Reference-based motion corr empirical dose weights

Hello! I’m looking for some advice on interpreting the empirical dose weight heat maps from a reference-based motion correction job run on v4.4.0+231114. If I’m correctly interpreting the figure (see below), both early and late frames appear to be highly weighted at high frequencies. Additionally, there is a sharp step change in weighting around 20 frames for mid to low frequencies. I would have assumed a more gradual down weighting of later frames, especially at high frequencies, so I am wondering what is going on here. Have others observed similar behaviour?



Many thanks for any help,
Andrew

Yes - see discussion here: Unusual empirical dose weights at high dose

2 Likes

Hi @Andrew,

Regarding the steep change in the weighting on your dataset, this is something we have not observed before. We had a few questions related to your data collection and upstream processing:

  • Was this data collected using a variable dose scheme where frames 21-40 had a different dose compared to frames 1-20?
  • Are there any irregularities in the upstream processing or patch motion correction job?

Best,
Kye

Hi @kstachowski,

Thanks for your follow up questions and sorry for missing the previous topic. Thanks to @olibclarke for guiding me in the right direction.

Movies were collected with a consistent dose over 40 frames with a total dose of 63 e-/A2.

I was wondering whether upstream processing was causing the sharp drop in weighting too and have found the cause. I am dealing with a ligand that we suspect is sensitive to radiation damage and which has consistently weaker density for one region. I was previously using particles from micrographs where only the first 20 frames of data were used during patch motion correction to see if this would help get better density for the whole ligand. I then used these particles for the reference-based motion correction job. I wasn’t expecting this to be an issue; however, when I repeated the reference-based motion correction job, this time using the same batch of particles that had been taken from micrographs processed with all frames in a patch motion correction job, the outputs look much more normal (see below).

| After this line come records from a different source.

/-- Each of the five completes. BRA with a guard that is true in every active lane goes on at the literal's offset. SPLIT below
the declared depth pushes one entry with the join point, the saved mask and the threads not taken, and runs the taken threads
at the next word, or the others at the else point when none are taken; with 16 entries in the engine the oldest 8 move to the
spill area first. JOIN at the join point of the top entry runs the pending threads, or restores the saved mask and goes on
behind the JOIN, and brings spilled entries back when the engine holds none. EXIT takes the acting threads out of every mask
of a group that keeps others; the EXIT of a group's last threads ends the group, which keeps its slot until the last group of
its block ends. BSYNC waits, and when every group of the block that has not ended has arrived all of them are ready. BRA,
SPLIT, JOIN and BSYNC whose guard holds in no active lane only advance. A guard of two values, a SPLIT beyond the depth and a
JOIN elsewhere halt the group with code 6, 5 and 6. (R103, R112, R113, R114, R133, R153) -/
def Obligations.ControlFlowOfGroups : Prop :=
  ∀ (s : State) (l : CoreId) (gi : GroupId) (w : TWord) (g : Group) (b : Block),
    let next : Group := { g with pc := g.pc + w.bytes, fills := [], status := .ready }
    let m := laneMask (w.acting g)
    (Runs s 0x100 l gi w g b → w.guardUniform g = true → w.acting g ≠ [] →
      ∃ t, exec (.bra l gi w) s = .next t ∧ OnlyGroup s t l gi ∧
        t.group l gi = some { g with pc := bitsOf w.lit 31 0, fills := [] }) ∧
    (Runs s 0x101 l gi w g b → w.guardUniform g = true → w.acting g ≠ [] → g.stack.length + g.spilled < depthOf b →
      let e : RecEntry := { joinPc := bitsOf w.lit 63 32, elsePc := bitsOf w.lit 31 0, pending := 0, saved := g.active }
      ∃ t h taken, exec (.split l gi w) s = .next t ∧ t.group l gi = some h ∧
        (∀ k, k < 32 → taken.getLsbD k = (g.active.getLsbD k && (g.pred (bitsOf w.srcA 2 0) k != w.opx.getLsbD 0))) ∧
        (taken ≠ 0 → h.active = taken ∧ h.pc = g.pc + w.bytes ∧ h.stack.head? = some { e with pending := g.active &&& ~~~taken }) ∧
        (taken = 0 → h.active = g.active ∧ h.pc = bitsOf w.lit 31 0 ∧ h.stack.head? = some e) ∧
        (g.stack.length < 16 → h.stack.tail = g.stack ∧ h.spilled = g.spilled ∧ OnlyGroup s t l gi) ∧
        (16 ≤ g.stack.length → h.stack.tail = g.stack.take (g.stack.length - 8) ∧ h.spilled = g.spilled + 8)) ∧
    (∀ e rest, Runs s 0x102 l gi w g b → w.guardUniform g = true → w.acting g ≠ [] → g.stack = e :: rest → e.joinPc = g.pc →
      ∃ t h, exec (.join l gi w) s = .next t ∧ OnlyGroup s t l gi ∧ t.group l gi = some h ∧
        (e.pending ≠ 0 →
          h = { g with active := e.pending, pc := e.elsePc, stack := { e with pending := 0 } :: rest, fills := [] }) ∧
        (e.pending = 0 → h.active = e.saved ∧ h.pc = e.joinPc + 8 ∧
          (rest ≠ [] ∨ g.spilled = 0 → h.stack = rest ∧ h.spilled = g.spilled) ∧
          (rest = [] → h.stack.length = min 8 g.spilled ∧ h.spilled = g.spilled - min 8 g.spilled))) ∧
    (Runs s 0x103 l gi w g b → g.live &&& ~~~m ≠ 0 →
      ∃ t h, exec (.exit l gi w) s = .next t ∧ t.group l gi = some h ∧ h.live = g.live &&& ~~~m ∧
        h.v = g.v ∧ h.u = g.u ∧ h.p = g.p ∧ (∀ k, k ≠ gi.val → t.group l k = s.group l k) ∧
        (g.spilled = 0 → g.active &&& ~~~m ≠ 0 → OnlyGroup s t l gi ∧ h.active = g.active &&& ~~~m ∧ h.pc = g.pc + w.bytes ∧
          (h.stack.map (·.pending)) = g.stack.map fun e => e.pending &&& ~~~m)) ∧
    (Runs s 0x103 l gi w g b → g.live &&& ~~~m = 0 → gi.val ∈ b.groups → b.core = l.val →
      ((∃ k ∈ b.groups, k ≠ gi.val ∧ s.groupEnded l k = false) →
        ∃ t h, exec (.exit l gi w) s = .next t ∧ SameBytes s t ∧ t.group l gi = some h ∧ h.status = .ended) ∧
      ((∀ k ∈ b.groups, k ≠ gi.val → s.groupEnded l k = true) →
        ∃ t, exec (.exit l gi w) s = .next t ∧ (∀ k ∈ b.groups, t.group l k = none) ∧ t.cc l = s.cc l)) ∧
    (Runs s 0x104 l gi w g b → w.acting g ≠ [] →
      ((∀ k ∈ b.groups, k ≠ gi.val → k ∈ b.arrived ∨ s.groupEnded l k = true) →
        ∃ t, exec (.bsync l gi w) s = .next t ∧ SameBytes s t ∧ SameRegs s t ∧ t.group l gi = some next ∧
          (∀ k x, k ∈ b.arrived → k ≠ gi.val → s.group l k = some x → t.group l k = some { x with status := .ready }) ∧
          t.block (l / 8) g.block = some { b with arrived := [] }) ∧
      (∀ k, k ∈ b.groups → k ≠ gi.val → k ∉ b.arrived → s.groupEnded l k = false →
        ∃ t, exec (.bsync l gi w) s = .next t ∧ SameBytes s t ∧ SameRegs s t ∧
          t.group l gi = some { next with status := .atBarrier } ∧
          t.block (l / 8) g.block = some { b with arrived := b.arrived ++ [gi.val] })) ∧
    (∀ i ∈ [((0x100 : Nat), Instr.bra l gi w), (0x101, .split l gi w), (0x102, .join l gi w), (0x104, .bsync l gi w)],
      Runs s i.1 l gi w g b → w.acting g = [] → w.guardUniform g = true →
      ∃ t, exec i.2 s = .next t ∧ OnlyGroup s t l gi ∧ t.group l gi = some next) ∧
    (∀ i ∈ [((0x100 : Nat), Instr.bra l gi w), (0x101, .split l gi w), (0x102, .join l gi w)],
      Runs s i.1 l gi w g b → w.guardUniform g = false → ∃ t, exec i.2 s = .next t ∧ Halts s t l gi g 6) ∧
    (Runs s 0x101 l gi w g b → w.guardUniform g = true → w.acting g ≠ [] → depthOf b ≤ g.stack.length + g.spilled →
      ∃ t, exec (.split l gi w) s = .next t ∧ Halts s t l gi g 5) ∧
    (Runs s 0x102 l gi w g b → w.guardUniform g = true → w.acting g ≠ [] → (∀ e rest, g.stack = e :: rest → e.joinPc ≠ g.pc) →
      ∃ t, exec (.join l gi w) s = .next t ∧ Halts s t l gi g 6)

Map and resolution appear the same after both reference-based motion correction jobs.

Cheers,
Andrew

1 Like

Hi @Andrew,

This looks a lot better. If you find that the first 20 frames might yield a better result in respect to your ligand, you can perform RBMC using only the first 20 frames. You will need a Patch Motion Correction job where you specify the end frame as 19. Then, perform Patch CTF Estimation to get CTF info, and then using the Reassign Particles to Micrographs job to associate your 40 frame particles to your 20 frame patch motion correction job. Then you should be able to run RBMC on only the first 20 frames.